Every teacher has their own favourite games, activities and ideas and I am no different. I have several activities that I use over and over again, adapting them to fit the children/adults that I am working with.
The first one is most useful with Yrs 3/4 and is based around suffixes and prefixes. This idea comes from Melvyn Ramsden and is a simple grid that allows children to add suffixes and prefixes to root words. From the grid, they can read and write a whole list of words that, if you can spell the affixes, are available to you. It reminds me of ‘facts for free’ in maths.

Image from http://web.mac.com/peterbowers1/Site_38_Visitors/Melvyn_Ramsden.html
I love these grids – I get children to read them, write them and create their own. If you can spell sign, how many other words can you spell? I am at present investigating signet and cygnet. I know that a signet was used instead of a signature so belongs to that family of words but I am not sure about cygnet. Try to create a grid around <velop>.
Another of my favourite activities is to create a word web, one that links words to each other. Start with develop and move out from that: what other words have the prefix de- and what other words have velop in them. You may end up with envelope and from this, enveloping, enveloped, envelops. My dictionary tells me that the prefix en- means inside. This would then lead me off on the trail of encapsulate etc.

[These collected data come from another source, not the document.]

/-- R81, R368: row 0xB. -/
def decRowB (f : LapFields) (g : Guard) : Except DecErr Instr :=
  match f.op.toNat with
  | 0xB0 => decWith (f.d == 0 && f.a == 0 && f.b == 0 && f.noMid && f.c == 0 && f.fn.extractLsb' 4 4 == 0#4 && f.noLit)
      (some (.tbind g (f.fn.extractLsb' 0 4)))
  | 0xB1 => decWith (f.d == 0 && f.a == 0 && f.noMid && f.c == 0 && f.fn.extractLsb' 4 4 == 0#4) (do
      some (.tcset g (← f.bsrc) (f.fn.extractLsb' 0 4)))
  | 0xB2 => decWith (f.a == 0 && f.b == 0 && f.noMid && f.c == 0 && f.fn.extractLsb' 4 4 == 0#4 && f.noLit) (do
      some (.tcrd g (← decSpec f.d) (f.fn.extractLsb' 0 4)))
  | 0xB3 => decWith (f.noMid && f.c == 0) (do
      let o ← f.dab g
      match f.fn.toNat with
      | 0 => some (.pegarm o)
      | 1 => some (.pegarmAdd o)
      | _ => none)
  | 0xB4 => decWith (f.noMid && f.c == 0 && f.fn == 0) ((f.dab g).map .pegwait)
  | 0xB5 => decWith (f.d == 0 && f.noMid && f.c == 0 && f.fn == 0) (do
      some (.rcsnap g (← decSpec f.a) (← f.bsrc)))
  | 0xB6 => decWith (f.a == 0 && f.noMid && f.c == 0 && f.fn == 0) (do
      some (.rcrd g (← decSpec f.d) (← f.bsrc)))
  | 0xB7 => decWith (f.a == 0 && f.noMid && f.c == 0 && f.fn.extractLsb' 3 5 == 0#5) (do
      some (.bump g (← decSpec f.d) (← f.bsrc) (f.fn.extractLsb' 0 3)))
  | 0xB8 => decWith (f.noMid && f.c == 0 && f.fn.extractLsb' 3 5 == 0#5 && f.noLit) (do
      some (.bumpset g (← decSpec f.d) (← decSpec f.a) (← decSpec f.b) (f.fn.extractLsb' 0 3)))
  | _ => .error (.unassigned f.op)

/-- R81, R315, R340, R344: row 0xC. -/
def decRowC (f : LapFields) (g : Guard) : Except DecErr Instr :=
  match f.op.toNat with
  | 0xC0 => decWith (f.rm == 0 && f.sc == 0 && f.fn == 0 && f.noLit) (do
      some (.xcopy g (decTy f.ty) (← decSpec f.d) (← decSpec f.a) (← decSpec f.b) (← decSpec f.c)))
  | 0xC1 => decWith (f.sc.extractLsb' 1 2 == 0#2 && f.noLit) (do
      let nk ← decNk (f.fn.extractLsb' 4 4)
      let dty := decTy f.ty
      let sty := decTy (f.fn.extractLsb' 0 4)
      if dty == .narrow || sty == .narrow || nk == .e4m3 then
        some (.xconv g dty (if dty = .narrow then nk else .e4m3) sty (if sty = .narrow then nk else .e4m3) (← decRm f.rm)
          (f.sc.getLsbD 0) (← decSpec f.d) (← decSpec f.a) (← decSpec f.b) (← decSpec f.c))
      else none)
  | 0xC2 => decWith (f.b == 0 && f.noMid && f.c == 0 && f.fn == 0 && f.noLit) (do
      some (.route g (← decSpec f.d) (← decSpec f.a)))
  | 0xC3 => decWith (f.a == 0 && f.imm34 == 0 && f.d.getLsbD 7 == false && f.noLit)
      (some (.cmdnext g (f.d.extractLsb' 0 7)))
  | 0xC4 => decWith (f.d == 0 && f.noMid && f.fn.extractLsb' 2 6 == 0#6 && f.noLit) (do
      some (.cmddone g (← decSpec f.a) (← decSpec f.b) (← decSpec f.c) (f.fn.getLsbD 0) (f.fn.getLsbD 1)))
  | _ => .error (.unassigned f.op)

/-- R81: the row of the opcode map. -/
def decOp (f : LapFields) (g : Guard) : Except DecErr Instr :=
  match (f.op.extractLsb' 4 4).toNat with
  | 0x0 => decRow0 f g
  | 0x1 => decRow1 f g
  | 0x2 => decRow2 f g
  | 0x3 => decRow3 f g
  | 0x4 => decRow4 f g
  | 0x5 => decRow5 f g
  | 0x6 => decRow6 f g
  | 0x8 => decRow8 f g
  | 0x9 => decRow9 f g
  | 0xA => decRowA f g
  | 0xB => decRowB f g
  | 0xC => decRowC f g
  | _ => .error (.unassigned f.op)

/-- R72 steps 1 to 3: the instruction of a lap word, for what the word alone decides. -/
def decodeLap (f : LapFields) : Except DecErr Instr :=
  match decGuard f.g with
  | none => .error .guard
  | some g =>
    if f.l = 3 then .error .literal
    else match decOp f g with
      | .error e => .error e
      | .ok i => if i.wf then .ok i else .error .operand

/-! ### Bundles -/

/-- R86: the guard, the opcode and the slot fields of a syllable. -/
def sylQ (w : W64) : BitVec 4 := w.extractLsb' 60 4
def sylOp (w : W64) : Nat := (w.extractLsb' 52 8).toNat

/-- R86: a slot of a bundle: NOP, a syllable that passes its checks, or an illegal word. -/
def decSlot {α : Type} (dec : W64 → Option α) (wf : α → Bool) (w : W64) : Slot α :=
  if w = 0 then .nop
  else match dec w with
    | some x => if wf x then .op (sylQ w) x else .illegal w
    | none => .illegal w

/-- R89, R152: the scalar operation of opcodes 0x01 to 0x0B. -/
def decSOp (n : Nat) : Option SOp :=
  match n with
  | 1 => some .add | 2 => some .sub | 3 => some .mul | 4 => some .and | 5 => some .or | 6 => some .xor
  | 7 => some .shl | 8 => some .shr | 9 => some .sra | 10 => some .min | 11 => some .max | _ => none

def encSOp : SOp → BitVec 8
  | .add => 1 | .sub => 2 | .mul => 3 | .and => 4 | .or => 5 | .xor => 6 | .shl => 7 | .shr => 8 | .sra => 9
  | .min => 10 | .max => 11

/-- R89: the condition of the S-slot CMP. -/
def decSCond (n : Nat) : Option SCond :=
  match n with
  | 0 => some .eq | 1 => some .ne | 2 => some .lt | 3 => some .le | 4 => some .gt | 5 => some .ge
  | 6 => some .ltu | 7 => some .leu | 8 => some .gtu | 9 => some .geu | _ => none

def encSCond : SCond → BitVec 8
  | .eq => 0 | .ne => 1 | .lt => 2 | .le => 3 | .gt => 4 | .ge => 5 | .ltu => 6 | .leu => 7 | .gtu => 8 | .geu => 9

/-- R88, R152: the S slot, forms SR and SI, from the operation, D, A, FN and the second operand. -/
def decSRI (op : Nat) (d a : BitVec 6) (fn : BitVec 8) (b : SSrc) (w : W64) (imm : Bool) : Option SSyl :=
  match op with
  | 0x0C => if a = 0 ∧ fn = 0 then some (.mov d b) else none
  | 0x0D => if d.extractLsb' 4 2 = 0#2 then do some (.cmp (d.extractLsb' 0 4) (← decSCond fn.toNat) a b) else none
  | 0x0E => if fn.extractLsb' 4 4 = 0#4 then some (.sel d a b (fn.extractLsb' 0 4)) else none
  | 0x0F =>
    if imm then (if fn = 0 then some (.leaImm d a (w.extractLsb' 0 32)) else none)
    else if fn.extractLsb' 3 5 = 0#5 then some (.lea d a (w.extractLsb' 34 6) (fn.extractLsb' 0 3)) else none
  | 0x16 => if !imm ∧ fn = 0 then some (.grpfind d a (w.extractLsb' 34 6)) else none
  | n => if fn = 0 then do some (.bin (← decSOp n) d a b) else none

/-- R88, R89, R152, R153: the S slot. -/
def decS (w : W64) : Option SSyl :=
  let d : BitVec 6 := w.extractLsb' 46 6
  let a : BitVec 6 := w.extractLsb' 40 6
  let disp : W32 := w.extractLsb' 0 32
  let mid : BitVec 8 := w.extractLsb' 32 8
  let op := sylOp w
  if 0x41 ≤ op ∧ op ≤ 0x4F then decSRI (op - 0x40) d a mid (.imm disp) w true
  else if op ≤ 0x0F ∨ op = 0x16 then
    (if w.extractLsb' 0 26 = 0#26 then decSRI op d a (w.extractLsb' 26 8) (.reg (w.extractLsb' 34 6)) w false else none)
  else if mid ≠ 0 then none
  else match op with
    | 0x10 => if d = 0 ∧ a = 0 then some (.br disp) else none
    | 0x11 => if d = 0 then some (.jmp a disp) else none
    | 0x12 => if a = 0 then some (.loopc d disp) else none
    | 0x13 => if a = 0 then some (.call d disp) else none
    | 0x14 => if d = 0 ∧ disp = 0 then some (.ret a) else none
    | 0x15 => if d = 0 ∧ a = 0 ∧ disp = 0 then some .haltc else none
    | _ => none

/-- R87: a vector specifier. -/
def decV (x : BitVec 10) : Option VSpec :=
  if x.toNat < 768 then some (.v x.toNat) else if x.toNat = 768 then some .fl
  else if x.toNat = 769 then some .vz else none

def encV : VSpec → BitVec 10
  | .v n => BitVec.ofNat 10 n
  | .fl => 768
  | .vz => 769

/-- R88: the fields of a V-slot syllable. -/
structure VFields where
  d : BitVec 10
  a : BitVec 10
  b : BitVec 10
  c : BitVec 10
  ty : BitVec 4
  rm : BitVec 3
  k : BitVec 3
  r1 : BitVec 1
  ns : BitVec 1
deriving DecidableEq, Repr

def VFields.ofWord (w : W64) : VFields :=
  { d := w.extractLsb' 42 10, a := w.extractLsb' 32 10, b := w.extractLsb' 22 10, c := w.extractLsb' 12 10,
    ty := w.extractLsb' 8 4, rm := w.extractLsb' 5 3, k := w.extractLsb' 2 3, r1 := w.extractLsb' 1 1,
    ns := w.extractLsb' 0 1 }

/-- R88: the V-slot bits 51 to 0 of the fields. -/
def VFields.bits (f : VFields) : BitVec 52 :=
  f.d ++ f.a ++ f.b ++ f.c ++ f.ty ++ f.rm ++ f.k ++ f.r1 ++ f.ns

/-- A V-slot operation of two sources. -/
def decVBin (op : VBin) (f : VFields) : Option VSyl :=
  if f.c = 0 ∧ f.ns = 0 then do
    some (.bin op (decTy f.ty) (← decRm f.rm) f.k (← decV f.d) (← decV f.a) (← decV f.b)) else none

def decVTrans (op : VTrans) (f : VFields) : Option VSyl :=
  if f.b = 0 ∧ f.c = 0 then do
    some (.trans op (decTy f.ty) (← decRm f.rm) (f.ns == 1) f.k (← decV f.d) (← decV f.a)) else none

/-- R89, R154 to R163: the V slots, opcodes up to 0x0B. -/
def decVLow (op : Nat) (f : VFields) : Option VSyl :=
  match op with
  | 0x01 => decVBin .add f
  | 0x02 => decVBin .sub f
  | 0x03 => decVBin .mul f
  | 0x04 => if f.ns = 0 then do
      some (.fma (decTy f.ty) (← decRm f.rm) f.k (← decV f.d) (← decV f.a) (← decV f.b) (← decV f.c)) else none
  | 0x05 => decVBin .min f
  | 0x06 => decVBin .max f
  | 0x07 => if f.ns = 0 ∧ f.rm = 0 then do
      some (.sgn (decTy f.ty) (← decSgn f.c.toNat) f.k (← decV f.d) (← decV f.a) (← decV f.b)) else none
  | 0x08 => if f.ns = 0 ∧ f.rm = 0 ∧ f.d.extractLsb' 3 7 = 0#7 then do
      some (.cmp (decTy f.ty) (← decRel f.c.toNat) f.k (f.d.extractLsb' 0 3) (← decV f.a) (← decV f.b)) else none
  | 0x09 => if f.ns = 0 ∧ f.rm = 0 ∧ f.c = 0 then do
      some (.sel (decTy f.ty) f.k (← decV f.d) (← decV f.a) (← decV f.b)) else none
  | 0x0A => if f.ns = 0 ∧ f.rm = 0 ∧ f.b = 0 ∧ f.c = 0 then do
      some (.cls (decTy f.ty) f.k (← decV f.d) (← decV f.a)) else none
  | 0x0B => if f.ns = 0 ∧ f.rm = 0 then
      (match f.c.toNat with
        | 0 => do some (.ocFill (decTy f.ty) f.k (← decV f.d) (← decV f.a) (← decV f.b))
        | 1 => if f.b = 0 then do some (.ocGet (decTy f.ty) f.k (← decV f.d) (← decV f.a)) else none
        | _ => none) else none
  | _ => none

/-- R89, R154 to R163: the V slots, opcodes from 0x0C. -/
def decVHigh (op : Nat) (f : VFields) : Option VSyl :=
  match op with
  | 0x0C => if f.b.extractLsb' 4 6 = 0#6 ∧ f.c.extractLsb' 0 2 = 0#2 then do
      some (.cvt (decTy f.ty) (← decNk (f.b.extractLsb' 0 4)) (decTy (f.c.extractLsb' 6 4))
        (← decNk (f.c.extractLsb' 2 4)) (← decRm f.rm) (f.ns == 1) f.k (← decV f.d) (← decV f.a)) else none
  | 0x0D => if f.ns = 0 ∧ f.c = 0 then do
      some (.scale (decTy f.ty) (← decRm f.rm) f.k (← decV f.d) (← decV f.a) (← decV f.b)) else none
  | 0x0E => if f.ns = 0 ∧ f.b = 0 then
      (match f.c.toNat with
        | 0 => do some (.red (decTy f.ty) .sum (← decRm f.rm) f.k (← decV f.d) (← decV f.a))
        | 1 => do some (.red (decTy f.ty) .min (← decRm f.rm) f.k (← decV f.d) (← decV f.a))
        | 2 => do some (.red (decTy f.ty) .max (← decRm f.rm) f.k (← decV f.d) (← decV f.a))
        | _ => none) else none
  | 0x0F => if f.ns = 0 ∧ f.rm = 0 ∧ f.c = 0 then do
      some (.shuf (decTy f.ty) f.k (← decV f.d) (← decV f.a) (← decV f.b)) else none
  | 0x10 => if f.ns = 0 ∧ f.rm = 0 ∧ f.b = 0 then do
      some (.bcast (decTy f.ty) f.c f.k (← decV f.d) (← decV f.a)) else none
  | 0x11 => if f.ns = 0 ∧ f.b = 0 ∧ f.c = 0 then do
      some (.norm (decTy f.ty) (← decRm f.rm) f.k (← decV f.d) (← decV f.a)) else none
  | 0x12 => decVTrans .exp2 f
  | 0x13 => decVTrans .log2 f
  | 0x14 => decVTrans .rcp f
  | 0x15 => decVTrans .rsq f
  | 0x16 => decVBin .and f
  | 0x17 => decVBin .or f
  | 0x18 => decVBin .xor f
  | 0x19 => decVBin .shl f
  | 0x1A => if f.ns = 0 ∧ f.rm = 0 then
      (match f.c.toNat with
        | 0 => do some (.shr (decTy f.ty) false f.k (← decV f.d) (← decV f.a) (← decV f.b))
        | 1 => do some (.shr (decTy f.ty) true f.k (← decV f.d) (← decV f.a) (← decV f.b))
        | _ => none) else none
  | 0x1B => if f.ns = 0 ∧ f.rm = 0 ∧ f.b = 0 ∧ f.c = 0 then do
      some (.pcnt (decTy f.ty) f.k (← decV f.d) (← decV f.a)) else none
  | 0x1C => if f.ns = 0 ∧ f.rm = 0 ∧ f.b = 0 then
      (match f.c.toNat with
        | 0 => do some (.mov (decTy f.ty) f.k (← decV f.d) (← decV f.a))
        | 1 => if f.ty = 0 ∧ f.k = 0 ∧ f.d.extractLsb' 3 7 = 0#7 ∧ f.a.extractLsb' 3 7 = 0#7 then
            some (.movm (f.d.extractLsb' 0 3) (f.a.extractLsb' 0 3)) else none
        | _ => none) else none
  | 0x1D => if f.ns = 0 ∧ f.rm = 0 then do
      some (.li (decTy f.ty) (f.a ++ f.b ++ f.c) f.k (← decV f.d)) else none
  | _ => none

/-- R88, R89: a V slot. -/
def decVSyl (w : W64) : Option VSyl :=
  let f := VFields.ofWord w
  if f.r1 = 0 then (if sylOp w ≤ 0x0B then decVLow (sylOp w) f else decVHigh (sylOp w) f) else none

/-- R187: the fields of an M syllable. -/
structure MFields where
  acc : BitVec 2
  v : BitVec 10
  x : BitVec 6
  y : BitVec 6
  low : BitVec 28
deriving DecidableEq, Repr

def MFields.ofWord (w : W64) : MFields :=
  { acc := w.extractLsb' 50 2, v := w.extractLsb' 40 10, x := w.extractLsb' 34 6, y := w.extractLsb' 28 6,
    low := w.extractLsb' 0 28 }

def MFields.bits (f : MFields) : BitVec 52 := f.acc ++ f.v ++ f.x ++ f.y ++ f.low

/-- R187: the M slot. A PMERGE.l whose V or X is not zero is illegal, as it names neither (log 94). -/
def decMSyl (w : W64) : Option MSyl :=
  let f := MFields.ofWord w
  match sylOp w with
  | 0x01 => if f.v = 0 ∧ f.low = 0 then some (.mma f.acc f.x f.y) else none
  | 0x02 => if f.v = 0 ∧ f.y = 0 ∧ f.low = 0 then some (.mmaf f.acc f.x) else none
  | 0x03 => if f.v = 0 ∧ f.y = 0 then
      (if f.low = 0 ∧ f.acc = 0 then some (.mbld f.x)
       else if f.low = 1 ∧ f.x = 0 then some (.mbldPod f.acc) else none) else none
  | 0x04 => if f.acc = 0 ∧ f.v = 0 ∧ f.x = 0 ∧ f.y = 0 ∧ f.low = 0 then some .mrot else none
  | 0x05 => if f.v = 0 ∧ f.y = 0 ∧ f.low.extractLsb' 25 3 = 0#3 then
      some (.accdecl f.acc f.x (f.low.extractLsb' 0 25)) else none
  | 0x06 => if f.v = 0 ∧ f.x = 0 ∧ f.y = 0 ∧ f.low = 0 then some (.acczero f.acc) else none
  | 0x07 => if f.x = 0 ∧ f.y = 0 ∧ f.low = 0 then (decV f.v).map (.accdrain f.acc) else none
  | 0x08 => if f.low = 0 then (decV f.v).map fun v => .accld f.acc v f.x f.y else none
  | 0x09 => if f.y = 0 ∧ f.low.extractLsb' 3 25 = 0#25 then
      (decV f.v).map fun v => .pins f.acc v f.x (f.low.extractLsb' 0 3) else none
  | 0x0A => if f.y = 0 then
      (if f.low = 0 then (decV f.v).map fun v => .pmerge f.acc v f.x
       else if f.low = 1 ∧ f.v = 0 ∧ f.x = 0 then some (.pmergeL f.acc) else none) else none
  | 0x0B => if f.x = 0 ∧ f.y = 0 ∧ f.low = 0 then (decV f.v).map (.pfloor f.acc) else none
  | 0x0C => if f.x = 0 ∧ f.y = 0 ∧ f.low = 0 then (decV f.v).map (.praise f.acc) else none
  | 0x0D => if f.x = 0 ∧ f.y = 0 ∧ f.low = 0 then (decV f.v).map (.verdrd f.acc) else none
  | _ => none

This curiosity about words is an essential part of the ethos of a spelling classroom and is obviously not something that can be represented in a spelling programme but miss it out at your peril.
My third favourite spelling activity is the use of a have-a-go sheet. These are used to support children at the point of writing. Every day, whenever you write across the curriculum, pretend that you can’t spell a word. Move over to your have-a-go sheet and try out various spellings until you can get the one that is most like the correct spelling to you. Use that in your writing and if you are still not sure about it draw a line under the word. This signifies that you know you need to come back to it and work on it a bit more. This way of working means that children take the responsibility for spelling words, do not follow you around saying ‘how do you spell…’ and generally get on with writing. It doesn’t slow them down and there is no need to ‘think enormous and write big’ as Pie Corbett would say. You need to model a range of strategies at this point, some of them being:
- sounding out and using phonic knowledge to represent every sound that you can hear
- analogy – likening with other letter strings that you know, e.g. light, fright
- use of patterns of meaning and families, e.g. medic, medicine, medical
- clapping out the syllables and then recording something for every syllable
- visual patterns including ‘does it look right?’
- mnemonics (for a very few words that you continually mis-spell)
Ahh! The joys of spelling. What are your favourite activities?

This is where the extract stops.